Carefully pry off the rubber bumpers covering the screws on the LCD bezel. I used a small flat-head screw driver. I attempted to insert the screw driver head under the edge of the rubber bumpers to prevent tearing them. If you’re lucky you’ll take the adhesive material with you. If not you’ll need to replace the adhesive with a small bit of your double-sided tape later. Do not glue these back in place, it will be a mess and whoever opens the screen next will curse your name.
Locate and remove the rubber bumpers and screws and the indicated locations.
Locate the gap in the upper right area above the keyboard, this will make a good pry point to begin loosening the bezel with the power button on it.

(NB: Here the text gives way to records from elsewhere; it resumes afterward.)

-- ==== Sys2Proof/Tests/WitnessOutside.lean ====
section
/-! SUPPORT. For the statements about arrivals, requests from outside, streams, locks, registers, function resets and scrubbing, states
that meet their hypotheses. -/

namespace Sys2Proof.Tests

set_option Elab.async false

open Sys2Proof Sys2Proof.Machine

/-! ## Arrivals -/

/-- The context in a run state, with its log at 0xB000 and these refused arrivals; a barrier object of count 1 at 0x7000. -/
def arriving (r : CtxRun) (log : Bool) (refused : List (Nat × Nat × Arrival)) (now : Nat) : State :=
  small fun m =>
    let m := m.setCtx 0 { pressCtx with run := r, logEn := log, logBase := 0xB000, logHigh := true, refused := refused }
    { m with time := now, mem := memWrite m.mem 0x7000 (barBytes ((barOf 0).init 1 false)) }
def barArrival : Arrival := .barrier 0x7000 3
/-- A request of this module without return for the definition at `opc`. -/
def pressArrival (opc : BitVec 6) : PressArrival :=
  { local_ := true, ret := false, opc := opc, addr := 0x5000, modid := 0, image := claimImage, opnd := [2], more := [], handle := 0
    va := 0x5000, core := 0 }

theorem quiet7000 (r : CtxRun) (log : Bool) (refused : List (Nat × Nat × Arrival)) (now : Nat) :
    QuietRange (arriving r log refused now).mach 0x7000 8 :=
  quiet_of (plain_of rfl rfl rfl) rfl rfl (show (arriving .running false [] 0).mach.memoriesOk = true by decide +kernel) (by decide)

theorem witness_ArrivalsAndTheirLog :
    (let s := arriving .running false [] 0
    isOn s ∧ tabHas s.mach.ctxs 0 = true ∧ (s.mach.ctx 0).refused = [] ∧ (s.mach.ctx 0).run ≠ .switchedOut ∧ 0x7000 % 8 = 0 ∧
      QuietRange s.mach 0x7000 8 ∧
      (after (exec (.arrivalLogAppend 0 barArrival) s) fun t => memRead t.mach.mem 0x7000 8) =
        some (barBytes ((barOf 0).init 1 false).arrive) ∧
      (after (exec (.arrivalLogAppend 0 (.countDown 0x7000 3 16)) s) fun t => memRead t.mach.mem 0x7000 8) =
        some (barBytes (((barOf 0).init 1 false).countDown 16)) ∧
      tabFind (s.mach.ctx 0).press (pressArrival 5).opc.toNat = some claimEntry ∧ (s.mach.ctx 0).regions = [] ∧ s.mach.presses = [] ∧
      (pressArrival 5).local_ = true ∧ (pressArrival 5).more = [] ∧
      (after (exec (.arrivalLogAppend 0 (.press (pressArrival 5))) s) fun t => t.mach.presses.map (·.granule)) = some [0x5000] ∧
      tabFind (s.mach.ctx 0).press (pressArrival 9).opc.toNat = none ∧ (s.mach.ctx 0).fq.length < 32 ∧
      (after (exec (.arrivalLogAppend 0 (.press (pressArrival 9))) s) fun t => ((t.mach.ctx 0).fq.map (·.kind), t.mach.presses.length)) =
        some ([9], 0)) ∧
    (let s := arriving .switchedOut true [] 0
    isOn s ∧ tabHas s.mach.ctxs 0 = true ∧ (s.mach.ctx 0).refused = [] ∧ (s.mach.ctx 0).run = .switchedOut ∧
      (s.mach.ctx 0).logFits ((arrivalBytes barArrival).length / 16) = true ∧ (s.mach.ctx 0).logHost = false ∧
      (s.mach.ctx 0).logPad ((arrivalBytes barArrival).length / 16) = 0 ∧ (s.mach.ctx 0).logHigh = true ∧
      (s.mach.ctx 0).logBase + 16 * ((s.mach.ctx 0).logProd.toNat % (s.mach.ctx 0).logUnits) = 0xB000 ∧
      QuietRange s.mach 0xB000 (arrivalBytes barArrival).length ∧
      (after (exec (.arrivalLogAppend 0 barArrival) s) fun t => ((t.mach.ctx 0).logProd, memRead t.mach.mem 0xB000 8)) =
        some (1, [5, 1, 0, 0, 0, 0x70, 0, 0])) ∧
    (let s := arriving .switchedOut false [] 0
    isOn s ∧ tabHas s.mach.ctxs 0 = true ∧ (s.mach.ctx 0).run = .switchedOut ∧
      (s.mach.ctx 0).logFits ((arrivalBytes barArrival).length / 16) = false ∧
      (after (exec (.arrivalLogAppend 0 barArrival) s) fun t => (t.mach.ctx 0).refused) = some [(3, 1000, barArrival)]) ∧
    (let s := arriving .running false [(3, 1000, barArrival)] 0
    isOn s ∧ (∃ x ∈ (s.mach.ctx 0).refused, x.1 = senderOf barArrival) ∧ (s.mach.ctx 0).refused = [(3, 1000, barArrival)] ∧
      s.mach.now < 1000 ∧ still (.logRefusalRetry 0 3) s = true) ∧
    (let s := arriving .switchedOut false [(3, 1000, barArrival)] 1000
    isOn s ∧ 1000 ≤ s.mach.now ∧ (s.mach.ctx 0).run = .switchedOut ∧
      (s.mach.ctx 0).logFits ((arrivalBytes barArrival).length / 16) = false ∧
      (after (exec (.logRefusalRetry 0 3) s) fun t => (t.mach.ctx 0).refused) = some [(3, 2000, barArrival)]) ∧
    (let s := arriving .running false [(3, 1000, barArrival)] 1000
    isOn s ∧ 1000 ≤ s.mach.now ∧ (s.mach.ctx 0).run ≠ .switchedOut ∧ QuietRange s.mach 0x7000 8 ∧
      (after (exec (.logRefusalRetry 0 3) s) fun t => ((t.mach.ctx 0).refused, memRead t.mach.mem 0x7000 8)) =
        some ([], barBytes ((barOf 0).init 1 false).arrive)) := by
  refine ⟨⟨rfl, rfl, rfl, by decide +kernel, rfl, quiet7000 _ _ _ _, by decide +kernel⟩,
    ⟨rfl, rfl, rfl, rfl, by decide +kernel, rfl, by decide +kernel, rfl, by decide +kernel,
      quiet_of (plain_of (by decide +kernel) rfl rfl) rfl rfl (by decide +kernel) (by decide +kernel), by decide +kernel⟩,
    ⟨rfl, by decide +kernel⟩, ⟨rfl, by decide +kernel⟩, ⟨rfl, by decide +kernel⟩, rfl, by decide +kernel, by decide +kernel,
    quiet7000 _ _ _ _, by decide +kernel⟩

/-! ## Requests from outside -/

/-- Function 0's aperture leads to virtual address 0 of context 0; core 0's TLB holds the page; memory holds 5 and 8 at 0x5000. -/
def apertured (fenced : List Nat) : State :=
  let s := small fun m => { m with mem := memWrite m.mem 0x5000 (bytesOfWords [5, 8]), tlb := [⟨4096, 0, 0, leaf0⟩] }
  { s with mgmt := { Mgmt.reset.setFn 0 { Fn.reset with apBase := 0x5000, apCtx := some 0 } with fenced := fenced } }
def hostRequest (op : HostOp) : HostRequest := { fn := 0, peer := false, off := 0, op := op }
def peerRequest (op : HostOp) : PeerRequest := { modid := 3, pa := 0x5000, ctx := 0, mask := 0, sealed := false, trusted := true, op := op }

theorem throughAperture (op : HostOp) (h : HostOp_bytes op = 8) :
    ∃ l m1, ThroughAperture (apertured []) (hostRequest op) 0 l 0x5000 8 m1 ∧ l.leaf = leaf0 ∧ m1.leaveOk 0 0 hostFlag = true := by
  have f : ∃ l m1, (apertured []).mach.locate (apertured []).mgmt (engineOf 0 (apertured []).mach.ids 0)
      (((apertured []).mgmt.fn 0).apBase.toNat + 0) 8 = ([⟨((apertured []).mgmt.fn 0).apBase.toNat + 0, 8, .ok l⟩], m1) ∧
      (l == loc0 8 && m1 == (apertured []).mach) = true := by
    have e : (((apertured []).mach.locate (apertured []).mgmt (engineOf 0 (apertured []).mach.ids 0)
      (((apertured []).mgmt.fn 0).apBase.toNat + 0) 8).1.map fun p => (p.va, p.n, p.loc.toOption)) = [(0x5000, 8, some (loc0 8))] := by
      decide +kernel
    have g : ((apertured []).mach.locate (apertured []).mgmt (engineOf 0 (apertured []).mach.ids 0)
      (((apertured []).mgmt.fn 0).apBase.toNat + 0) 8).2 = (apertured []).mach := by decide +kernel
    generalize (apertured []).mach.locate (apertured []).mgmt (engineOf 0 (apertured []).mach.ids 0)
      (((apertured []).mgmt.fn 0).apBase.toNat + 0) 8 = r at e g
    obtain ⟨ps, m1⟩ := r
    match ps, e with
    | [⟨va, n, .ok l⟩], e =>
      simp only [List.map_cons, List.map_nil, Except.toOption, List.cons.injEq, Prod.mk.injEq, Option.some.injEq] at e
      obtain ⟨⟨rfl, rfl, rfl⟩, -⟩ := e
      exact ⟨loc0 8, m1, rfl, by simp only at g; simp [g]⟩
    | [⟨va, n, .error x⟩], e => simp [Except.toOption] at e
  obtain ⟨l, m1, e, g⟩ := f
  simp only [Bool.and_eq_true, beq_iff_eq] at g
  obtain ⟨rfl, rfl⟩ := g
  exact ⟨loc0 8, (apertured []).mach, ⟨rfl, h, rfl, show (Fn.reset).tdi ≠ .error by decide, show 0 + 8 ≤ 2 ^ 36 by decide, e,
    ⟨rfl, show (loc0 8).va = ((apertured []).mgmt.fn 0).apBase.toNat + 0 by decide +kernel, rfl⟩, rfl, ⟨rfl, rfl⟩, rfl,
    quiet_of (plain_of (by decide +kernel) rfl rfl) rfl rfl (by decide +kernel) (by decide)⟩, rfl, by decide +kernel⟩

theorem witness_RequestsToMemory :
    (let s := apertured []
    (∀ op ∈ [HostOp.read 8, .write [1, 2, 3, 4, 5, 6, 7, 8], .fetchAdd true 4],
      ∃ l m1, ThroughAperture s (hostRequest op) 0 l 0x5000 8 m1 ∧ l.leaf = leaf0 ∧ m1.leaveOk 0 0 hostFlag = true) ∧
      leaf0.w = true ∧ leaf0.tag = 0 ∧ ((s.mgmt.fn 0).apBase.toNat + 0) % 8 = 0 ∧
      (after (exec (.hostMemoryRequest (hostRequest (.read 8))) s) (·.mach.signals)) = some [.hostReply 0 true [5, 0, 0, 0, 8, 0, 0, 0]] ∧
      (after (exec (.hostMemoryRequest (hostRequest (.write [1, 2, 3, 4, 5, 6, 7, 8]))) s) fun t => memRead t.mach.mem 0x5000 8) =
        some [1, 2, 3, 4, 5, 6, 7, 8] ∧
      (after (exec (.hostMemoryRequest (hostRequest (.fetchAdd true 4))) s) fun t => memRead t.mach.mem 0x5000 8) =
        some [9, 0, 0, 0, 8, 0, 0, 0]) ∧
    (let s := apertured [3]
    isOn s ∧ (peerRequest (.read 8)).modid ∈ s.mgmt.fenced ∧ still (.peerModuleRequest (peerRequest (.read 8))) s = true) ∧
    (let s := apertured []
    isOn s ∧ (peerRequest (.read 8)).modid ∉ s.mgmt.fenced ∧ QuietRange s.mach 0x5000 8 ∧
      s.mach.leaveOk 0 0 (modFlag 3) = true ∧
      (after (exec (.peerModuleRequest (peerRequest (.read 8))) s) (·.mach.signals)) = some [.peerReply 3 true [5, 0, 0, 0, 8, 0, 0, 0]] ∧
      (after (exec (.peerModuleRequest (peerRequest (.write [1, 2, 3, 4, 5, 6, 7, 8]))) s) fun t => memRead t.mach.mem 0x5000 8) =
        some [1, 2, 3, 4, 5, 6, 7, 8]) := by
  refine ⟨⟨fun op h => throughAperture op ?_, rfl, rfl, by decide +kernel, by decide +kernel, by decide +kernel, by decide +kernel⟩,
    ⟨rfl, by decide, by decide +kernel⟩, rfl, by decide,
    quiet_of (plain_of (by decide +kernel) rfl rfl) rfl rfl (by decide +kernel) (by decide), by decide +kernel, by decide +kernel,
    by decide +kernel⟩
  simp only [List.mem_cons, List.not_mem_nil, or_false] at h
  obtain rfl | rfl | rfl := h
  all_goals rfl

/-! ## Streams -/

/-- Stream 2 of function 0, and the tick. -/
def streamed (x : Ide) (now : Nat) : State :=
  let s := small fun m => { m with ide := ⟨[(2, x)]⟩, time := now }
  { s with mgmt := Mgmt.reset.setFn 0 { Fn.reset with session := true } }
def stream0 : Ide := { fn := 0, counter := 5, limitAt := none, insecure := false, warned := false, keys := true }

theorem witness_IdeStreams :
    (let s := streamed stream0 0
    isOn s ∧ tabFind s.mach.ide 2 = some stream0 ∧ stream0.keys = true ∧ stream0.insecure = false ∧ stream0.limitAt = none ∧
      stream0.warned = false ∧ stream0.counter ≤ 2 ^ 60 - 2 ^ 24 ∧
      (after (exec (.ideCounterLimit 2) s) fun t => (t.mach.signals, t.mach.hostHeld 0)) = some ([.ide 0], true) ∧
      (after (exec (.ideCounterWarning 2) s) fun t => (t.mach.signals, t.mach.hostHeld 0)) = some ([.ide 0], false)) ∧
    (let s := streamed { stream0 with warned := true } 0
    isOn s ∧ tabFind s.mach.ide 2 = some { stream0 with warned := true } ∧ still (.ideCounterWarning 2) s = true) ∧
    (∀ now ∈ [99999, 100000], let x := { stream0 with limitAt := some 0 }
      let s := streamed x now
      isOn s ∧ tabFind s.mach.ide 2 = some x ∧ x.limitAt = some 0 ∧ x.insecure = false ∧
        (after (exec (.ideKeyTimeout 2) s) fun t => t.mach.hostDead 0) = some (now == 100000)) ∧
    (let s := streamed { stream0 with limitAt := some 0 } 99999
    isOn s ∧ (s.mgmt.fn 0).session = true ∧ s.mach.posted = [] ∧ s.mach.heldReplies = [] ∧ s.mach.now < 0 + 100000 ∧
      (after (exec (.ideKeySetSelection 0 2) s) fun t => (tabFind t.mach.ide 2).map (·.counter)) = some (some 0) ∧
      tabFind s.mach.ide 3 = none ∧ 3 ≠ linkStream ∧ s.mach.selective < 8 ∧ tabFind s.mach.ide linkStream = none ∧
      (after (exec (.ideKeySetSelection 0 3) s) fun t => (tabFind t.mach.ide 3).map (·.counter)) = some (some 0) ∧
      (after (exec (.ideKeySetSelection 0 linkStream) s) fun t => (tabFind t.mach.ide linkStream).map (·.counter)) = some (some 0) ∧
      (after (exec (.spdmSessionEstablishment 0) s) fun t => t.mach.ide.cells.map (·.1)) = some [2]) ∧
    (let s := streamed { stream0 with insecure := true } 0
    isOn s ∧ (after (exec (.spdmSessionEstablishment 0) s) fun t => t.mach.ide.cells) = some []) := by
  refine ⟨⟨rfl, by decide +kernel⟩, ⟨rfl, by decide +kernel⟩, fun now h => ?_, ⟨rfl, by decide +kernel⟩, rfl, by decide +kernel⟩
  simp only [List.mem_cons, List.not_mem_nil, or_false] at h
  obtain rfl | rfl := h
  · exact ⟨rfl, by decide +kernel⟩
  · exact ⟨rfl, by decide +kernel⟩

/-! ## Locks and registers -/

/-- Function 1 with a TDI state, a digest and the tick. -/
def locking (t : Tdi) (d : BitVec 256) (now : Nat) : State :=
  let s := small fun m => { (m.setCtx 17 Ctx.created) with time := now }
  { s with mgmt := Mgmt.reset.setFn 1 { Fn.reset with tdi := t, digest := d } }
/-- The values that a lock covers do not depend on the digest. -/
def covered (now : Nat) : List (BitVec 64) := lockedValues (locking .locked 0 now).mgmt (locking .locked 0 now).mach 1

theorem witness_LocksAndRegisters :
    (let s := locking .unlocked 0 0
    isOn s ∧ unlocked s 1 ∧ (after (exec (.lockInterface 1) s) fun t => (t.mgmt.fn 1).tdi) = some .locked) ∧
    (let s := locking .locked 0 99999
    isOn s ∧ s.mgmt.isLocked 1 = true ∧ tablesRise s.mach ∧ s.mach.now < (s.mgmt.fn 1).audit + 100000 ∧ still (.auditWalk 1) s = true) ∧
    (let s := locking .locked (Config.lockDigest (covered 100000)) 100000
    isOn s ∧ s.mgmt.isLocked 1 = true ∧ tablesRise s.mach ∧ (s.mgmt.fn 1).audit + 100000 ≤ s.mach.now ∧
      (s.mgmt.fn 1).digest = Config.lockDigest (lockedValues (s.mgmt.setFn 1 { s.mgmt.fn 1 with audit := s.mach.now }) s.mach 1)) ∧
    (let s := locking .locked (Config.lockDigest (covered 100000) + 1) 100000
    isOn s ∧ s.mgmt.isLocked 1 = true ∧ tablesRise s.mach ∧ (s.mgmt.fn 1).audit + 100000 ≤ s.mach.now ∧
      (s.mgmt.fn 1).digest ≠ Config.lockDigest (lockedValues (s.mgmt.setFn 1 { s.mgmt.fn 1 with audit := s.mach.now }) s.mach 1)) ∧
    (let s := locking .run 0 0
    isOn s ∧ (∃ r, s.mach.regAt 1 0x40103C = some r ∧ s.mgmt.isLocked 1 = true ∧ s.mach.lockedWrite r 5 = true) ∧
      tablesRise s.mach ∧
      (after (exec (.lockedRegisterWrite 1 0x40103C 5) s) fun t => (t.mgmt.fn 1).tdi) = some .error) ∧
    (let s := locking .unlocked 0 0
    isOn s ∧ unlocked s 0 ∧ unlocked s 1 ∧ s.mach.regAt 0 0x120004 = some (.schedDl 1) ∧ s.mach.regAt 0 0x100908 = some (.partLimit 1) ∧
      s.mach.regAt 0 0x100110 = some (.vdmask 1) ∧ s.mach.regAt 1 0x1234567 = none ∧ s.mach.regAt 1 0x120004 = none ∧
      [0x401000, 0x40101C, 0x401024, 0x40103C, 0x401068, 0x401088, 0x401018].map (s.mach.regAt 1) = [some (.ptbr 17), some (.fqCons 17),
        some (.fqNote 17), some (.binTimer 17), some (.check 17), some (.peer 17 1), some (.fqProd 17)] ∧
      (after (exec (.registerWrite 1 0x40103C 0xFFFFF) s) fun t => readBar t.mgmt t.mach 1 (.binTimer 17)) = some 0x3FFFF ∧
      still (.registerWrite 1 0x401018 5) s = true) := by
  refine ⟨⟨rfl, rfl, by decide +kernel⟩, ⟨rfl, by decide +kernel, rises (by decide +kernel), by decide +kernel, by decide +kernel⟩,
    ⟨rfl, rfl, rises (by decide +kernel), by decide +kernel,
      show Config.lockDigest _ = Config.lockDigest _ from congrArg Config.lockDigest (by decide +kernel)⟩, ⟨rfl, rfl, rises (by decide +kernel), by decide +kernel, ?_⟩,
    ⟨rfl, ⟨.binTimer 17, rfl, rfl, rfl⟩, rises (by decide +kernel), by decide +kernel⟩, rfl, rfl, rfl, by decide +kernel⟩
  show Config.lockDigest (covered 100000) + 1 ≠ Config.lockDigest (covered 100000)
  generalize Config.lockDigest (covered 100000) = d
  bv_omega

end Sys2Proof.Tests
end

Using a firm, but not forceful prying or subtle twisting action of the pry tool, you should feel the bezel loosen as you move along the perimeter. Continue to work around the bezel as shown
The bezel is now off exposing some screws, however we don’t need to do anything with those screw. This piece was removed to make it easier to access the monitor bezel.
Work the pry tool into a separation in the LCD bezel. I worked around the frame twisting the pry tool slightly, and the front came off without a problem.
The LCD bezel should be off now.
We can see the back of the inverter (in the red square). Remove the single screw holding the inverter in place (shown in the red circle).
Look on the left and right edges of the LCD panel. There are screws attaching the panel to the rest of the screen assembly that will need to be removed. The right side is shown with the screws of interest circled in red.
With the screws removed from each side, find the two metal tabs near the top of the LCD panel. They make a useful point to carefully grip the LCD panel and flip it downward gently onto the keyboard as shown.
Remove the new inverter from it’s packaging, and verify that the part correctly matches the old inverter.
The control connector for the inverter board is shown below (circled in red). Carefully pull upward on the blue tab to free the connector from the board.
On the other side of the board, unplug the high voltage power feed.
The inverter will take some work to free, as there is some strong double-sided tape found underneath.
Replace the double-sided tape if necessary, then insert the new inverter. Carefully flip the LCD panel back up into position and secure with the screws you removed earlier. Don’t forget to reinsert the small screw that holds the inverter in place. Reattach the LCD bezel, it should snap back together with light pressure.
When reattaching the bezel with the power button, insert the left-hand side first. There are two tabs that must be inserted under the slots (shown circled in red).
Replace the screws on the LCD bezel front. Add a small amount of double-sided tape if necessary to the rubber bumpers to secure them back in place.
Reinsert the battery and power on the laptop. If everything worked out, you should have a working backlight again. If the problem persists you may have purchased a bum backlight inverter or the CFL might have actually died, in which case maybe it’s time to break down and buy a CFL & backlight kit. or just get a new laptop.